Desire needs an object. The object attracts attention.
Desire is attraction. There is no desire without an object. It is the object that elicits desire. Desire has no energy of its own. The energy arising from desire is derived from the attraction to the object of desire.
Desire is a passive force, not an active one.
Desire is a connecting force, not a separating one. Therefore desire is represented by Cups in Tarot, or Water in traditional psychology, traditional medicine, and alchemy. Not Wands, or Fire.
Each of the four elements has two dimensions. Moisture and heat.
Water is cold and moist.
Coldness means Water is passive and receptive. No heat. No energy therefore Water does not initiate action.
Water is moist thus connecting. Think of licking your finger to help turn a book’s page. The moisture connects the finger to the paper.

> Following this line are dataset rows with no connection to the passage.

-- ==== Sys2Proof/Machine/Ops.lean ====
section
/-!
DEFINITION. The operations over the coefficient memories (R52 to R54, R82, R87), the sticky flags (R16, R330) and the
run state (R151 to R154, R370).
-/

namespace Sys2Proof.Machine

/-! ### The coefficient memories, by byte -/

/-- The byte written at an address since power-on, if there is one. -/
def Memory.byte? : Memory → Nat → Option Byte
  | [], _ => none
  | (b, v) :: rest, a => if b = a then some v else if a < b then none else Memory.byte? rest a

/-- Write one byte, in the place that keeps the addresses rising. -/
def Memory.set : Memory → Nat → Byte → Memory
  | [], a, v => [(a, v)]
  | (b, w) :: rest, a, v =>
    if b < a then (b, w) :: Memory.set rest a v
    else if b = a then (a, v) :: rest
    else (a, v) :: (b, w) :: rest

/-- The memory from an address on. -/
def Memory.seek : Memory → Nat → Memory
  | [], _ => []
  | (b, v) :: rest, a => if b < a then Memory.seek rest a else (b, v) :: rest

/-- A word from its bytes, byte 0 at the lowest address (R87). -/
def wordOfBytes (b0 b1 b2 b3 : Byte) : Word := b3 ++ b2 ++ b1 ++ b0

/-- Byte `i` of a word: bits `8i+7 : 8i` (R87). -/
def byteOfWord (w : Word) (i : Nat) : Byte := w.extractLsb' (8 * i) 8

/-- An entry is written: its valid bit is 1 (R54). -/
def Memory.written (m : Memory) (a : Nat) : Bool :=
  (m.byte? a).isSome && (m.byte? (a + 1)).isSome && (m.byte? (a + 2)).isSome && (m.byte? (a + 3)).isSome

/-- Write one entry, which sets its valid bit (R144, R54). -/
def Memory.setWord (m : Memory) (a : Nat) (w : Word) : Memory :=
  (((m.set a (byteOfWord w 0)).set (a + 1) (byteOfWord w 1)).set (a + 2) (byteOfWord w 2)).set (a + 3) (byteOfWord w 3)

/-- The byte that a read finds: the one written, or the free power-on content (R54, log 3). -/
def Memory.readByte (generation : Nat) (m : Memory) (a : Nat) : Byte :=
  (m.byte? a).getD (Config.powerOnByte generation a)

/-- The entry that a read finds (R144). -/
def Memory.readWord (generation : Nat) (m : Memory) (a : Nat) : Word :=
  wordOfBytes (m.readByte generation a) (m.readByte generation (a + 1)) (m.readByte generation (a + 2))
    (m.readByte generation (a + 3))

/-- `n` entries in order, the first at byte address `a` (R82). -/
def Memory.readWords (generation : Nat) : Nat → Nat → Memory → List Word
  | 0, _, _ => []
  | n + 1, a, m =>
    Memory.readWord generation (m.seek a) a :: Memory.readWords generation n (a + 4) (m.seek a)

/-- Every one of `n` entries from byte address `a` is written (R35). -/
def Memory.allWritten : Nat → Nat → Memory → Bool
  | 0, _, _ => true
  | n + 1, a, m => (m.seek a).written a && Memory.allWritten n (a + 4) (m.seek a)

/-- Addresses strictly rising. -/
def Memory.rising : Memory → Bool
  | [] => true
  | [_] => true
  | c :: d :: rest => decide (c.1 < d.1) && Memory.rising (d :: rest)

/-- A byte address of MF or RS (R81). -/
def inCoefficients (a : Nat) : Bool := decide (Config.mfBase ≤ a) && decide (a < Config.coefEnd)

/-- The canonical form (log 8): addresses strictly rising, all in MF or RS, and entries listed whole, since every
transaction writes a whole word (R80). -/
def Memory.wf (m : Memory) : Bool :=
  m.rising && m.all fun c => inCoefficients c.1 && m.written (c.1 - c.1 % 4)

/-! ### What the block derives from its state -/

/-- BUSY (R33). -/
def State.busy (s : State) : Bool := decide (s.stepsLeft ≠ 0)

/-- MF_LOADED (R35). -/
def State.mfLoaded (s : State) : Bool := Memory.allWritten Config.mfTaps Config.mfBase s.mem

/-- RS_LOADED (R35). -/
def State.rsLoaded (s : State) : Bool := Memory.allWritten Config.rsCoefs Config.rsBase s.mem

/-- FIFO_LEVEL (R45). -/
def State.fifoLevel (s : State) : Word := BitVec.ofNat 32 s.fifo.length

/-- The byte of MF or RS at a bus address, as a read finds it (R87, R54). -/
def State.coefByte (s : State) (a : Nat) : Byte := s.mem.readByte s.powerOns a

/-- The entry of MF or RS at a word address (R144). -/
def State.coefWord (s : State) (a : Nat) : Word := s.mem.readWord s.powerOns a

/-! ### Raising a flag: the block's only form of an exception (R16, R330) -/

/-- The seven error flags (R331). -/
inductive ErrFlag where
  | cmd
  | busy
  | coef
  | addr
  | fifo
  | ovf
  | sat
deriving DecidableEq, Repr

/-- `flag ERR_X` (R16): the sticky bit becomes 1. Nothing else changes and no control is transferred (R330). -/
def State.flag (s : State) : ErrFlag → State
  | .cmd => { s with errCmd := true }
  | .busy => { s with errBusy := true }
  | .coef => { s with errCoef := true }
  | .addr => { s with errAddr := true }
  | .fifo => { s with errFifo := true }
  | .ovf => { s with errOvf := true }
  | .sat => { s with errSat := true }

/-! ### The run state -/

/-- INIT's effect when it is accepted (R153): the run state is reset, everything else is kept. -/
def State.initRun (s : State) : State :=
  { s with
    mfdlI := List.replicate Config.mfTaps 0
    mfdlQ := List.replicate Config.mfTaps 0
    rsdlI := List.replicate Config.rsTaps 0
    rsdlQ := List.replicate Config.rsTaps 0
    sampleCount := 0
    drawCount := 0
    carrierPower := 0
    noisePower := 0
    outLastI := 0
    outLastQ := 0
    fifo := [] }

/-- STEP's effect when it is not refused as busy (R151, R152). -/
def State.startStep (s : State) (count : BitVec 24) : State :=
  if s.mfLoaded && s.rsLoaded then
    if count = 0 then s else { s with stepsLeft := count, done := false }
  else s.flag .coef

/-- ABORT's effect (R154). -/
def State.abortRun (s : State) : State :=
  if s.busy then { s with stepsLeft := 0, done := true } else s

/-- A write that R86 refuses while BUSY = 1 only flags ERR_BUSY (R145). -/
def State.unlessBusy (s : State) (t : State) : State := if s.busy then s.flag .busy else t

/-- Power-on reset (R370, R61): every item of the block's state takes its reset value, and the coefficient memories
take new unspecified contents (R371). The ports' environment is not the block's (log 9). -/
def State.powerOn (s : State) : State :=
  { State.reset with
    readData := s.readData
    draws := s.draws
    inputs := s.inputs
    powerOns := s.powerOns + 1 }

end Sys2Proof.Machine
end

Think of the intensity of the smells after an afternoon rainfall. The odors travel through the moisture in the air into our noses much more effectively than in dry air.

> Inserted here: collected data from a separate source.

-- ==== Sys2Proof/Laws/PerInstr.lean ====
section
/-!
SUPPORT. Statements made instruction by instruction: the decoder reads back what the encoder writes (R111, R119).
-/

namespace Sys2Proof.Laws.RoundTrip

/-- Decoding the encoding of a well-formed instruction gives it back. -/
def Statement (i : Instr) : Prop := i.wellFormed = true → decode (encode i) = i

theorem nop (arg : BitVec 24) : Statement (.nop arg) := fun _ => by
  simp [encode, decode_command, decodeCommand]

theorem init (arg : BitVec 24) : Statement (.init arg) := fun _ => by
  simp [encode, decode_command, decodeCommand]

theorem step (count : BitVec 24) : Statement (.step count) := fun _ => by
  simp [encode, decode_command, decodeCommand]

theorem abort (arg : BitVec 24) : Statement (.abort arg) := fun _ => by
  simp [encode, decode_command, decodeCommand]

theorem reserved (opc : BitVec 8) (arg : BitVec 24) : Statement (.reserved opc arg) := fun h => by
  have h4 : 4 ≤ opc.toNat := of_decide_eq_true h
  have hc := decodeCommand_cases (commandWord opc arg)
  simp only [opcOf_commandWord, argOf_commandWord] at hc
  rw [encode, decode_command]
  rcases hc with ⟨rfl, -⟩ | ⟨rfl, -⟩ | ⟨rfl, -⟩ | ⟨rfl, -⟩ | ⟨-, hc⟩
  · simp at h4
  · simp at h4
  · simp at h4
  · simp at h4
  · exact hc

theorem busRead (addr : Addr) : Statement (.busRead addr) := fun _ => rfl

theorem busWrite (addr : Addr) (data : Word) : Statement (.busWrite addr data) := fun h =>
  decode_write addr data (of_decide_eq_true h)

end Sys2Proof.Laws.RoundTrip
end

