-- ==== Sys2Proof/Laws/State.lean ====
section
/-!
SUPPORT. What each update of the state does to each field: one lemma per field per update, so that no proof unfolds a
record update.
-/

namespace Sys2Proof.Machine

/-! `flag`: one error flag becomes 1 -/

@[simp] theorem State.flag_done (s : State) (e : ErrFlag) : (s.flag e).done = s.done := by cases e <;> rfl
@[simp] theorem State.flag_irqEn (s : State) (e : ErrFlag) : (s.flag e).irqEn = s.irqEn := by cases e <;> rfl
@[simp] theorem State.flag_k (s : State) (e : ErrFlag) : (s.flag e).k = s.k := by cases e <;> rfl
@[simp] theorem State.flag_snrScale (s : State) (e : ErrFlag) : (s.flag e).snrScale = s.snrScale := by cases e <;> rfl
@[simp] theorem State.flag_delayIndex (s : State) (e : ErrFlag) : (s.flag e).delayIndex = s.delayIndex := by cases e <;> rfl
@[simp] theorem State.flag_stepsLeft (s : State) (e : ErrFlag) : (s.flag e).stepsLeft = s.stepsLeft := by cases e <;> rfl
@[simp] theorem State.flag_sampleCount (s : State) (e : ErrFlag) : (s.flag e).sampleCount = s.sampleCount := by cases e <;> rfl
@[simp] theorem State.flag_drawCount (s : State) (e : ErrFlag) : (s.flag e).drawCount = s.drawCount := by cases e <;> rfl
@[simp] theorem State.flag_outLastI (s : State) (e : ErrFlag) : (s.flag e).outLastI = s.outLastI := by cases e <;> rfl
@[simp] theorem State.flag_outLastQ (s : State) (e : ErrFlag) : (s.flag e).outLastQ = s.outLastQ := by cases e <;> rfl
@[simp] theorem State.flag_dcI (s : State) (e : ErrFlag) : (s.flag e).dcI = s.dcI := by cases e <;> rfl
@[simp] theorem State.flag_dcQ (s : State) (e : ErrFlag) : (s.flag e).dcQ = s.dcQ := by cases e <;> rfl
@[simp] theorem State.flag_gainImb (s : State) (e : ErrFlag) : (s.flag e).gainImb = s.gainImb := by cases e <;> rfl
@[simp] theorem State.flag_cosPhi (s : State) (e : ErrFlag) : (s.flag e).cosPhi = s.cosPhi := by cases e <;> rfl
@[simp] theorem State.flag_sinPhi (s : State) (e : ErrFlag) : (s.flag e).sinPhi = s.sinPhi := by cases e <;> rfl
@[simp] theorem State.flag_cosTheta (s : State) (e : ErrFlag) : (s.flag e).cosTheta = s.cosTheta := by cases e <;> rfl
@[simp] theorem State.flag_sinTheta (s : State) (e : ErrFlag) : (s.flag e).sinTheta = s.sinTheta := by cases e <;> rfl
@[simp] theorem State.flag_carrierPower (s : State) (e : ErrFlag) : (s.flag e).carrierPower = s.carrierPower := by cases e <;> rfl
@[simp] theorem State.flag_noisePower (s : State) (e : ErrFlag) : (s.flag e).noisePower = s.noisePower := by cases e <;> rfl
@[simp] theorem State.flag_shadowCp (s : State) (e : ErrFlag) : (s.flag e).shadowCp = s.shadowCp := by cases e <;> rfl
@[simp] theorem State.flag_shadowNp (s : State) (e : ErrFlag) : (s.flag e).shadowNp = s.shadowNp := by cases e <;> rfl
@[simp] theorem State.flag_shadowSnr (s : State) (e : ErrFlag) : (s.flag e).shadowSnr = s.shadowSnr := by cases e <;> rfl
@[simp] theorem State.flag_mem (s : State) (e : ErrFlag) : (s.flag e).mem = s.mem := by cases e <;> rfl
@[simp] theorem State.flag_mfdlI (s : State) (e : ErrFlag) : (s.flag e).mfdlI = s.mfdlI := by cases e <;> rfl
@[simp] theorem State.flag_mfdlQ (s : State) (e : ErrFlag) : (s.flag e).mfdlQ = s.mfdlQ := by cases e <;> rfl
@[simp] theorem State.flag_rsdlI (s : State) (e : ErrFlag) : (s.flag e).rsdlI = s.rsdlI := by cases e <;> rfl
@[simp] theorem State.flag_rsdlQ (s : State) (e : ErrFlag) : (s.flag e).rsdlQ = s.rsdlQ := by cases e <;> rfl
@[simp] theorem State.flag_fifo (s : State) (e : ErrFlag) : (s.flag e).fifo = s.fifo := by cases e <;> rfl
@[simp] theorem State.flag_readData (s : State) (e : ErrFlag) : (s.flag e).readData = s.readData := by cases e <;> rfl
@[simp] theorem State.flag_draws (s : State) (e : ErrFlag) : (s.flag e).draws = s.draws := by cases e <;> rfl
@[simp] theorem State.flag_inputs (s : State) (e : ErrFlag) : (s.flag e).inputs = s.inputs := by cases e <;> rfl
@[simp] theorem State.flag_powerOns (s : State) (e : ErrFlag) : (s.flag e).powerOns = s.powerOns := by cases e <;> rfl
@[simp] theorem State.flag_cmd_errCmd (s : State) : (s.flag .cmd).errCmd = true := rfl
@[simp] theorem State.flag_cmd_errBusy (s : State) : (s.flag .cmd).errBusy = s.errBusy := rfl
@[simp] theorem State.flag_cmd_errCoef (s : State) : (s.flag .cmd).errCoef = s.errCoef := rfl
@[simp] theorem State.flag_cmd_errAddr (s : State) : (s.flag .cmd).errAddr = s.errAddr := rfl
@[simp] theorem State.flag_cmd_errFifo (s : State) : (s.flag .cmd).errFifo = s.errFifo := rfl
@[simp] theorem State.flag_cmd_errOvf (s : State) : (s.flag .cmd).errOvf = s.errOvf := rfl
@[simp] theorem State.flag_cmd_errSat (s : State) : (s.flag .cmd).errSat = s.errSat := rfl
@[simp] theorem State.flag_busy_errBusy (s : State) : (s.flag .busy).errBusy = true := rfl
@[simp] theorem State.flag_busy_errCmd (s : State) : (s.flag .busy).errCmd = s.errCmd := rfl
@[simp] theorem State.flag_busy_errCoef (s : State) : (s.flag .busy).errCoef = s.errCoef := rfl
@[simp] theorem State.flag_busy_errAddr (s : State) : (s.flag .busy).errAddr = s.errAddr := rfl
@[simp] theorem State.flag_busy_errFifo (s : State) : (s.flag .busy).errFifo = s.errFifo := rfl
@[simp] theorem State.flag_busy_errOvf (s : State) : (s.flag .busy).errOvf = s.errOvf := rfl
@[simp] theorem State.flag_busy_errSat (s : State) : (s.flag .busy).errSat = s.errSat := rfl
@[simp] theorem State.flag_coef_errCoef (s : State) : (s.flag .coef).errCoef = true := rfl
@[simp] theorem State.flag_coef_errCmd (s : State) : (s.flag .coef).errCmd = s.errCmd := rfl
@[simp] theorem State.flag_coef_errBusy (s : State) : (s.flag .coef).errBusy = s.errBusy := rfl
@[simp] theorem State.flag_coef_errAddr (s : State) : (s.flag .coef).errAddr = s.errAddr := rfl
@[simp] theorem State.flag_coef_errFifo (s : State) : (s.flag .coef).errFifo = s.errFifo := rfl
@[simp] theorem State.flag_coef_errOvf (s : State) : (s.flag .coef).errOvf = s.errOvf := rfl
@[simp] theorem State.flag_coef_errSat (s : State) : (s.flag .coef).errSat = s.errSat := rfl
@[simp] theorem State.flag_addr_errAddr (s : State) : (s.flag .addr).errAddr = true := rfl
@[simp] theorem State.flag_addr_errCmd (s : State) : (s.flag .addr).errCmd = s.errCmd := rfl
@[simp] theorem State.flag_addr_errBusy (s : State) : (s.flag .addr).errBusy = s.errBusy := rfl
@[simp] theorem State.flag_addr_errCoef (s : State) : (s.flag .addr).errCoef = s.errCoef := rfl
@[simp] theorem State.flag_addr_errFifo (s : State) : (s.flag .addr).errFifo = s.errFifo := rfl
@[simp] theorem State.flag_addr_errOvf (s : State) : (s.flag .addr).errOvf = s.errOvf := rfl
@[simp] theorem State.flag_addr_errSat (s : State) : (s.flag .addr).errSat = s.errSat := rfl
@[simp] theorem State.flag_fifo_errFifo (s : State) : (s.flag .fifo).errFifo = true := rfl
@[simp] theorem State.flag_fifo_errCmd (s : State) : (s.flag .fifo).errCmd = s.errCmd := rfl
@[simp] theorem State.flag_fifo_errBusy (s : State) : (s.flag .fifo).errBusy = s.errBusy := rfl
@[simp] theorem State.flag_fifo_errCoef (s : State) : (s.flag .fifo).errCoef = s.errCoef := rfl
@[simp] theorem State.flag_fifo_errAddr (s : State) : (s.flag .fifo).errAddr = s.errAddr := rfl
@[simp] theorem State.flag_fifo_errOvf (s : State) : (s.flag .fifo).errOvf = s.errOvf := rfl
@[simp] theorem State.flag_fifo_errSat (s : State) : (s.flag .fifo).errSat = s.errSat := rfl
@[simp] theorem State.flag_ovf_errOvf (s : State) : (s.flag .ovf).errOvf = true := rfl
@[simp] theorem State.flag_ovf_errCmd (s : State) : (s.flag .ovf).errCmd = s.errCmd := rfl
@[simp] theorem State.flag_ovf_errBusy (s : State) : (s.flag .ovf).errBusy = s.errBusy := rfl
@[simp] theorem State.flag_ovf_errCoef (s : State) : (s.flag .ovf).errCoef = s.errCoef := rfl
@[simp] theorem State.flag_ovf_errAddr (s : State) : (s.flag .ovf).errAddr = s.errAddr := rfl
@[simp] theorem State.flag_ovf_errFifo (s : State) : (s.flag .ovf).errFifo = s.errFifo := rfl
@[simp] theorem State.flag_ovf_errSat (s : State) : (s.flag .ovf).errSat = s.errSat := rfl
@[simp] theorem State.flag_sat_errSat (s : State) : (s.flag .sat).errSat = true := rfl
@[simp] theorem State.flag_sat_errCmd (s : State) : (s.flag .sat).errCmd = s.errCmd := rfl
@[simp] theorem State.flag_sat_errBusy (s : State) : (s.flag .sat).errBusy = s.errBusy := rfl
@[simp] theorem State.flag_sat_errCoef (s : State) : (s.flag .sat).errCoef = s.errCoef := rfl
@[simp] theorem State.flag_sat_errAddr (s : State) : (s.flag .sat).errAddr = s.errAddr := rfl
@[simp] theorem State.flag_sat_errFifo (s : State) : (s.flag .sat).errFifo = s.errFifo := rfl
@[simp] theorem State.flag_sat_errOvf (s : State) : (s.flag .sat).errOvf = s.errOvf := rfl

This is the ancient traditional psychology and cosmology of the elements. And common sense. This is not my idea. This model underlies every untampered traditional esoteric system of knowledge.

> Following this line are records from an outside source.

/-- Settles O40: the entries are those that the vectors' words are read from, and DELAY_INDEX has 7 bits. -/
theorem filterCoefficients : Obligations.FilterCoefficients := by
  intro s
  have hindex := s.delayIndex.isLt
  refine ⟨s.mfCoefs_length, fun k hk => ?_, s.rsBank_length, fun t ht => ?_, by omega⟩
  · rw [← s.mfCoefs_length] at hk
    rw [List.getD_eq_getElem _ _ hk, s.mfCoefs_getElem k hk]
  · rw [← s.rsBank_length] at ht
    rw [List.getD_eq_getElem _ _ ht, s.rsBank_getElem t ht, bankAddr_eq, Nat.add_assoc, ← Nat.mul_add]

/-! ### Division toward zero (R14, R277) -/

/-- A quotient is its sign times its magnitude, and it is 0 where the dividend is the smaller in magnitude. -/
theorem truncDiv_eq_tdiv (a b : Int) : truncDiv a b = a.tdiv b := by
  have hmagnitude : (a.tdiv b).natAbs = a.natAbs / b.natAbs := Int.natAbs_tdiv a b
  rw [truncDiv, ← Int.sign_mul_natAbs (a.tdiv b), hmagnitude, Int.sign_tdiv]
  split
  · next hlt => rw [Nat.div_eq_of_lt hlt, Nat.cast_zero, mul_zero, mul_zero]
  · rfl

theorem towardZero_div_natCast (a : Int) (n : Nat) : towardZero ((a : ℚ) / n) = a.tdiv n := by
  have hnonneg : ∀ c : Int, 0 ≤ c → towardZero ((c : ℚ) / n) = c.tdiv n := fun c hc => by
    have hquotient : (0 : ℚ) ≤ (c : ℚ) / n := div_nonneg (by exact_mod_cast hc) n.cast_nonneg
    rw [towardZero_of_nonneg hquotient, Rat.floor_intCast_div_natCast, Int.tdiv_eq_ediv_of_nonneg hc]
  rcases le_total 0 a with ha | ha
  · exact hnonneg a ha
  · have hneg := hnonneg (-a) (by omega)
    rwa [Int.cast_neg, neg_div, towardZero_neg, Int.neg_tdiv, neg_inj] at hneg

theorem word_tdiv_bounds (b : Word) : -2 ^ 20 ≤ b.toInt.tdiv 2048 ∧ b.toInt.tdiv 2048 ≤ 2 ^ 20 - 1 := by
  have hlower := b.le_toInt
  have hupper := b.toInt_lt
  have hsign : (2048 : Int).sign = 1 := rfl
  rw [Int.tdiv_eq_ediv, hsign]
  split <;> omega

/-! ### The quantised value and its output word (R277, R279) -/

theorem quantise_eq (b : Word) : quantise b = BitVec.ofInt 32 (b.toInt.tdiv 2048) := by
  rw [quantise, truncDiv_eq_tdiv]

theorem quantise_toInt (b : Word) : (quantise b).toInt = b.toInt.tdiv 2048 := by
  obtain ⟨hlower, hupper⟩ := word_tdiv_bounds b
  rw [quantise_eq]
  exact (wrap32_toInt _).trans (Int.bmod_eq_of_le (by omega) (by omega))

theorem outputWord_toInt {y : Word} (hlower : -2 ^ 20 ≤ y.toInt) (hupper : y.toInt ≤ 2 ^ 20 - 1) :
    (outputWord y).toInt = 16 * y.toInt :=
  (wrap32_toInt _).trans (Int.bmod_eq_of_le (by omega) (by omega))

/-- A finite number is truncated to the word of its integer part, where that has one. -/
theorem f2i_value_toInt {x : F64} (hfinite : x.isFinite = true) (hlower : -2147483648 ≤ towardZero x.value)
    (hupper : towardZero x.value ≤ 2147483647) : (f2i x).value.toInt = towardZero x.value := by
  rcases x with _ | n | ⟨n, m, e⟩
  · cases hfinite
  · cases hfinite
  · rw [f2i_fin]
    exact (saturate_of_mem hlower hupper).2

/-- Dividing in binary64 and truncating gives the integer quotient: the division is exact. -/
theorem f2i_fdiv_eq_quantise (b : Word) : (f2i (fdiv (i2f b.toInt) (i2f 2048))).value = quantise b := by
  obtain ⟨hlower, hupper⟩ := word_tdiv_bounds b
  obtain ⟨hfinite, hvalue, -, hdivision, -⟩ := normalisationIsExact 11 b
  have hpart : towardZero (normalise 11 b).value = b.toInt.tdiv 2048 := by
    rw [hvalue]
    exact_mod_cast towardZero_div_natCast b.toInt 2048
  have hdivision2048 : fdiv (i2f b.toInt) (i2f 2048) = normalise 11 b := hdivision.symm
  rw [hdivision2048]
  refine BitVec.eq_of_toInt_eq ?_
  rw [f2i_value_toInt hfinite (by omega) (by omega), hpart, quantise_toInt]

/-- Settles O41: the quotient by 2048 fits in 21 bits, so 16 times it is no wrapped product either. -/
theorem quantisedOutput : Obligations.QuantisedOutput := by
  refine ⟨fun b => ?_, fun s => ⟨s.commitSample_outLastI _, s.commitSample_outLastQ _, s.commitSample_fifo _⟩⟩
  have hquotient := quantise_toInt b
  obtain ⟨hlower, hupper⟩ := word_tdiv_bounds b
  rw [← hquotient] at hlower hupper
  exact ⟨hquotient, hlower, hupper, f2i_fdiv_eq_quantise b, outputWord_toInt hlower hupper⟩

end Sys2Proof.Machine

/-!
PROOFS. The power accumulators and the SNR ratio (R290 to R293). A pattern from +0.0 to +infinity, read as an integer,
is the place of its datum in the order of the binary64 values (`F64.rank`), so an accumulator that must not decrease is
a rank that must not. Rounding to nearest never crosses a binary64 number: from x ≥ c it gives at least c. Hence adding
a non-negative datum never lowers the rank, which serves both accumulators and the denominator of the ratio.
-/

namespace Sys2Proof.Machine

open Sys2Proof.Claims

/-! ### The order of the data from +0.0 to +infinity (R114, R292) -/

/-- A datum from +0.0 to +infinity: no NaN, and no −0.0 either. -/
def F64.nonNegative : F64 → Bool
  | .nan => false
  | .inf n => !n
  | .fin n _ _ => !n

/-- The pattern of a canonical non-negative datum, read as an integer (`toNat_eq_rank`). -/
def F64.rank : F64 → Nat
  | .nan => 0
  | .inf _ => 0x7FF0000000000000
  | .fin _ m e => (e - F64.minExp).toNat * 2 ^ 52 + m

theorem toNat_patternOf (n : Bool) (b : BitVec 11) (f : BitVec 52) :
    (patternOf n b f).toNat = n.toNat * 2 ^ 63 + b.toNat * 2 ^ 52 + f.toNat := by
  have hhigh : (BitVec.ofBool n ++ b).toNat = n.toNat * 2 ^ 11 + b.toNat := by
    rw [BitVec.toNat_append, ← Nat.shiftLeft_add_eq_or_of_lt b.isLt, Nat.shiftLeft_eq, BitVec.toNat_ofBool]
  rw [patternOf, BitVec.toNat_append, ← Nat.shiftLeft_add_eq_or_of_lt f.isLt, Nat.shiftLeft_eq, hhigh]
  ring

/-- The patterns up to that of +infinity are those of the non-negative data. -/
theorem nonNegativePattern_iff (p : Pattern) : NonNegativePattern p ↔ (F64.ofBits p).nonNegative = true := by
  rw [← patternOf_fields p]
  generalize p.msb = n, p.extractLsb' 52 11 = b, p.extractLsb' 0 52 = f
  have hb := b.isLt
  have hf := f.isLt
  rw [NonNegativePattern, toNat_patternOf, F64.ofBits_patternOf]
  cases n with
  | false =>
    rw [Bool.toNat_false]
    split_ifs with htop hzero hbottom
    · exact iff_of_true (by omega) rfl
    · exact iff_of_false (by omega) Bool.false_ne_true
    · exact iff_of_true (by omega) rfl
    · exact iff_of_true (by omega) rfl
  | true =>
    rw [Bool.toNat_true]
    refine iff_of_false (by omega) ?_
    split_ifs <;> exact Bool.false_ne_true

theorem toNat_eq_rank {p : Pattern} (h : (F64.ofBits p).nonNegative = true) : p.toNat = (F64.ofBits p).rank := by
  rw [← patternOf_fields p] at h ⊢
  generalize p.msb = n, p.extractLsb' 52 11 = b, p.extractLsb' 0 52 = f at h ⊢
  rw [F64.ofBits_patternOf] at h ⊢
  rw [toNat_patternOf]
  split_ifs at h ⊢ with htop hzero hbottom
  · obtain rfl : n = false := by simpa [F64.nonNegative] using h
    rw [htop, hzero]; rfl
  · cases h
  · obtain rfl : n = false := by simpa [F64.nonNegative] using h
    rw [hbottom]; rfl
  · obtain rfl : n = false := by simpa [F64.nonNegative] using h
    simp only [F64.rank, F64.minExp, Bool.toNat_false]
    omega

Desire is a moist phenomenon. It connects the subject to the object of desire; be it physical, mental, or emotional. It is water all the same.
Desire prompts action. If there is no action the object of desire cannot be obtained. Action and desire are two different and separate things.
Fire is hot and dry. Active and separating. No moisture.
Wands do not represent desire. Wands represent the action and the direction prompted by desire.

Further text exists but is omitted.